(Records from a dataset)
--------------------

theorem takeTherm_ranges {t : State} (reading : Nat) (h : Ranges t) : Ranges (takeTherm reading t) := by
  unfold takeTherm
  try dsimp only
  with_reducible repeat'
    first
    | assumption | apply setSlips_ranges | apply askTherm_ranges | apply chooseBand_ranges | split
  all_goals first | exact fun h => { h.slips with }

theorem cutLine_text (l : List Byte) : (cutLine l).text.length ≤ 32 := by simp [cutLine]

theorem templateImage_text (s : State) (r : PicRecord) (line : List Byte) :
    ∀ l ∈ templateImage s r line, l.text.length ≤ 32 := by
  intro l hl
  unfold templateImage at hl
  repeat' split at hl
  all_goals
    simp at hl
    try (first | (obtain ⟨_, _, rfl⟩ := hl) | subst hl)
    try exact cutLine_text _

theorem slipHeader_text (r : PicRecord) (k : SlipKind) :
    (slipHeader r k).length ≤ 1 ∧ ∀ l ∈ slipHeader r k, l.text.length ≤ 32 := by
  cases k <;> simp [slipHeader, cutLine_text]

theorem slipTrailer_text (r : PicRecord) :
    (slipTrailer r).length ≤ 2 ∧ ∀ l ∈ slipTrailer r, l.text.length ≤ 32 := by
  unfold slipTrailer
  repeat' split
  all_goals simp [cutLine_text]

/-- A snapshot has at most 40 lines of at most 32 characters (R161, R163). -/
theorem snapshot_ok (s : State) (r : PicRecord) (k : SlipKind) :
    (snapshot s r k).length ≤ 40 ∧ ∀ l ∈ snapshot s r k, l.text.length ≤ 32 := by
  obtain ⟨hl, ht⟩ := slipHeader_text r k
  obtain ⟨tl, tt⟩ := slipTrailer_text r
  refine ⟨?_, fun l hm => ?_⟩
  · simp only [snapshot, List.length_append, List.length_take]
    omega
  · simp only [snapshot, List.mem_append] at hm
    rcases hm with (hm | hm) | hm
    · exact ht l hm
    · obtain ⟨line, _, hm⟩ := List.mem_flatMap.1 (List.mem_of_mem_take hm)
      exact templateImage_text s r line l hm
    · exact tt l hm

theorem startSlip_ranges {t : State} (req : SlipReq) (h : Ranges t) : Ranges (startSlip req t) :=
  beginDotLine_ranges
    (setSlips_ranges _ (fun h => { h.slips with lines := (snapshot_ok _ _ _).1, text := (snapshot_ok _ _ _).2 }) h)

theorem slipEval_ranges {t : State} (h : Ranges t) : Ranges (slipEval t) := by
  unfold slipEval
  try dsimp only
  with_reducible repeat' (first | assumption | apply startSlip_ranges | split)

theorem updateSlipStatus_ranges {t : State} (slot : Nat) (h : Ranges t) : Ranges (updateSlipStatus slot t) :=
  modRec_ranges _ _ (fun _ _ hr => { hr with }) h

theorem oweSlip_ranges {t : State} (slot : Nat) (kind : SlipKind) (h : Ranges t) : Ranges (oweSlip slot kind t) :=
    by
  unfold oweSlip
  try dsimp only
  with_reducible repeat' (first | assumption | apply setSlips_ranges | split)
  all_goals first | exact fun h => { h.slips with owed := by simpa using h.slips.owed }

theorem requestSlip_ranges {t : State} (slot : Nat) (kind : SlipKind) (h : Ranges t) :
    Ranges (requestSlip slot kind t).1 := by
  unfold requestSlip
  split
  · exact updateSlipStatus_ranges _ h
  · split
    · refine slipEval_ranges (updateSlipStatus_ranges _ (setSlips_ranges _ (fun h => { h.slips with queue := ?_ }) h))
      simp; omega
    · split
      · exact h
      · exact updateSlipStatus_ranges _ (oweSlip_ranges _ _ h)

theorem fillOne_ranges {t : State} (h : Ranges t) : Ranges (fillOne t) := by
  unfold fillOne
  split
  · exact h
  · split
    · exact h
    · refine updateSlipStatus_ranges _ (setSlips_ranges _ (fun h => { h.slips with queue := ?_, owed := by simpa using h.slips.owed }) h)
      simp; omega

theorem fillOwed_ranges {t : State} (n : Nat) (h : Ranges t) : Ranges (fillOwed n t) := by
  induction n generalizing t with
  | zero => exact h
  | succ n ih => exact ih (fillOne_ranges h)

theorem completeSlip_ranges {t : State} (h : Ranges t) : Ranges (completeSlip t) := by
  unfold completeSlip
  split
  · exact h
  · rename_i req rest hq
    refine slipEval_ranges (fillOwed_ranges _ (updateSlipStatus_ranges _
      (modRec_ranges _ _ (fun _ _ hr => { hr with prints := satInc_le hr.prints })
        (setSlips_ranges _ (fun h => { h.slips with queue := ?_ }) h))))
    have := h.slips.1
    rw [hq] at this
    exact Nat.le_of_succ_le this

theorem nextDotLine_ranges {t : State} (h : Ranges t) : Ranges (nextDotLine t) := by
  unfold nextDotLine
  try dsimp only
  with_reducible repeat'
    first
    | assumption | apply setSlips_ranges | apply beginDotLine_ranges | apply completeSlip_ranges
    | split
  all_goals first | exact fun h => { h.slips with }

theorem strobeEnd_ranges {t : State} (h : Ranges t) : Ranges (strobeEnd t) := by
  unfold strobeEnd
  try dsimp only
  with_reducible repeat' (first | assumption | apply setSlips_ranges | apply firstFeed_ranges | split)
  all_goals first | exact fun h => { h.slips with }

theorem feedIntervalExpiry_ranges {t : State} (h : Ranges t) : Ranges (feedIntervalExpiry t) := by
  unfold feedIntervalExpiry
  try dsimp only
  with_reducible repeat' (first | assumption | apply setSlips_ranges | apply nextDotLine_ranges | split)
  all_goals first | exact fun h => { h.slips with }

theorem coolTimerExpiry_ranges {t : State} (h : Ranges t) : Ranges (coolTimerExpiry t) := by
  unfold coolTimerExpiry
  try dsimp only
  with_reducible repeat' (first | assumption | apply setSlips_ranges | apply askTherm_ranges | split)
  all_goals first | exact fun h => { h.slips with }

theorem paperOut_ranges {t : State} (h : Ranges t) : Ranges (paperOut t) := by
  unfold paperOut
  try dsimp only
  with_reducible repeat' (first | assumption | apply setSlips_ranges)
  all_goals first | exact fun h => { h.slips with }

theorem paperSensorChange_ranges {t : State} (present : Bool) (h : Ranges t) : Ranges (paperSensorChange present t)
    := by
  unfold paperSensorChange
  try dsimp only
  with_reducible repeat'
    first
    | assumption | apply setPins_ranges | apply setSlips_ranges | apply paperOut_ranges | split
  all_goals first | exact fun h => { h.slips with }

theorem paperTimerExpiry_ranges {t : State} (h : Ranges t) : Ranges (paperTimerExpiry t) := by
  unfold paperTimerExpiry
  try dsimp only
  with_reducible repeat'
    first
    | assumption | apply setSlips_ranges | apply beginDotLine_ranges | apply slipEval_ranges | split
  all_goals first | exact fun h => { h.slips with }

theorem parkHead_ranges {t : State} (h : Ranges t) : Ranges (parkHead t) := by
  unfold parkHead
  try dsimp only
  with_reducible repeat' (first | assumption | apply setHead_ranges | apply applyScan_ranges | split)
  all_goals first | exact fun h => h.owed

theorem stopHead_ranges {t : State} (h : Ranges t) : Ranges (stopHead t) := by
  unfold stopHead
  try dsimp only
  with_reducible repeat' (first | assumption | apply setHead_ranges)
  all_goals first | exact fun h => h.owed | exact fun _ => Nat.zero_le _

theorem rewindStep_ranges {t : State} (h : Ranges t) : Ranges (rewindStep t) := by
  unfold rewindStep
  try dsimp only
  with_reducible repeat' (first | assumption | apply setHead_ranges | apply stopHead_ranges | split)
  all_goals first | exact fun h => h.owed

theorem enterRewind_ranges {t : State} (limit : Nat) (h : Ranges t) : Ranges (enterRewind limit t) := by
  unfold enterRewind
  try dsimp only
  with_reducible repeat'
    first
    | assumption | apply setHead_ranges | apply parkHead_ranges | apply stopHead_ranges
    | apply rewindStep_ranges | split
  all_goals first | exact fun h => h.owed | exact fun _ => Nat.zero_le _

--------------------

# [TASK TO COMPLETE]
Beginning at the line with "limit t) := by" and ending at the last line of the entries, print every line exactly.

# [PROBLEM SOLUTION]
theorem enterRewind_ranges {t : State} (limit : Nat) (h : Ranges t) : Ranges (enterRewind limit t) := by
  unfold enterRewind
  try dsimp only
  with_reducible repeat'
    first
    | assumption | apply setHead_ranges | apply parkHead_ranges | apply stopHead_ranges
    | apply rewindStep_ranges | split
  all_goals first | exact fun h => h.owed | exact fun _ => Nat.zero_le _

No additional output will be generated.